The spook said conversationally, ‘The Ivans think we’re yesterday’s stuff. That’s what I find here. We don’t matter and therefore can be ignored. They don’t change, which sort of goes back to Joe Stalin and the Vatican – how many tanks does the Pope have? They have people based on the top floor of a block over there, behind the St Mary Magdalene church, and keep a weather eye on the millionaires and billionaires who favour the town. To the Ivans we’re ready for the scrap heap. I don’t think the Chinese – they’re here – even know we’re still on the planet. The Americans are down by the river. I’m sometimes taken for a coffee, but nothing’s shared. It’s a bit lonely, really, to be a Brit here. Trouble is that it’s a melting pot of views and intelligence gathering. It’s a place where you can, just about, see the changing status of people – whether they’re officials from Moscow or the hoods, the parasites of the
siloviki
, but I only get down once a week. What are we hoping for the end result – not just the sighting to-day?’
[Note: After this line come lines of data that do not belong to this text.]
-- ==== Sys2Proof/Laws/KeepPartitions.lean ====
section
/-! SUPPORT. Every operation of Partitions.lean keeps the invariant, and the local count does not run back. -/

set_option linter.all false

namespace Sys2Proof.Machine

theorem State.masterOff_ok (n : Mark) (a1 : State) (a2) (a3) (ha1 : a1.Ok n) : (State.masterOff a1 a2 a3).Ok n := by
  unfold State.masterOff
  repeat' first
    | with_reducible assumption
    | intro _
    | (extract_lets +onlyGivenNames z; first | (refine State.Ok.cut (n := n) z ?_ ?_ <;> [(intro _; clear_value z); subst z]) | (refine State.Ok.cutPair (n := n) z ?_ ?_ <;> [(intro _; clear_value z); subst z]) | clear_value z)
    | with_reducible apply State.Ok.ite
    | with_reducible apply State.deadWaiters_ok
    | with_reducible apply State.modFn_ok
    | split

theorem State.fnReset_ok (n : Mark) (a1 : State) (a2) (a3) (ha1 : a1.Ok n) : (State.fnReset a1 a2 a3).Ok n := by
  unfold State.fnReset
  repeat' first
    | with_reducible assumption
    | intro _
    | (extract_lets +onlyGivenNames z; first | (refine State.Ok.cut (n := n) z ?_ ?_ <;> [(intro _; clear_value z); subst z]) | (refine State.Ok.cutPair (n := n) z ?_ ?_ <;> [(intro _; clear_value z); subst z]) | (refine State.Ok.cutFun (n := n) z ?_ ?_ <;> [(intro _; clear_value z); subst z]) | (refine State.Ok.cutFun2 (n := n) z ?_ ?_ <;> [(intro _; clear_value z); subst z]) | (refine State.Ok.cutFun3 (n := n) z ?_ ?_ <;> [(intro _; clear_value z); subst z]) | (refine State.Ok.cutFun4 (n := n) z ?_ ?_ <;> [(intro _; clear_value z); subst z]) | (refine State.Ok.cutFun5 (n := n) z ?_ ?_ <;> [(intro _; clear_value z); subst z]) | (refine State.Ok.cutFun6 (n := n) z ?_ ?_ <;> [(intro _; clear_value z); subst z]) | (refine State.Ok.cutFun7 (n := n) z ?_ ?_ <;> [(intro _; clear_value z); subst z]) | clear_value z)
    | with_reducible apply State.Ok.ite
    | with_reducible apply_assumption
    | with_reducible apply State.masterOff_ok
    | with_reducible apply State.modFn_ok
    | with_reducible apply State.modPart_ok
    | split

theorem State.sendPending_ok (n : Mark) (a1 : State) (a2) (a3) (ha1 : a1.Ok n) : (State.sendPending a1 a2 a3).Ok n := by
  unfold State.sendPending
  repeat' first
    | with_reducible assumption
    | intro _
    | (extract_lets +onlyGivenNames z; first | (refine State.Ok.cut (n := n) z ?_ ?_ <;> [(intro _; clear_value z); subst z]) | (refine State.Ok.cutPair (n := n) z ?_ ?_ <;> [(intro _; clear_value z); subst z]) | clear_value z)
    | with_reducible apply State.Ok.ite
    | with_reducible apply State.modFn_ok
    | with_reducible apply State.emitAll_ok
    | split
Smoke billowed from Bentinick’s pipe. He said, assured, ‘To demonstrate we’re capable of administering a sharp kick to the shin, where it hurts.’

‘You can achieve that?’ Doubt, but respect.

‘I like to think we are still able to direct a steel toecap in the right direction. Cause a bit of grief.’

‘They’d be powerfully angry. There was a charity bash the other night for the nobs of the Russian community. The ambassador had an arm round him. He has status . . . And where does the Irish angle come in?’

Bentinick gave a light laugh, then stiffened: the dog was alert. Danny saw the door open across the road. The spook had pulled his scarf high over his face, natural in the chill. A man came down the steps, two dogs with him, and walked past the Mercedes towards the pavement.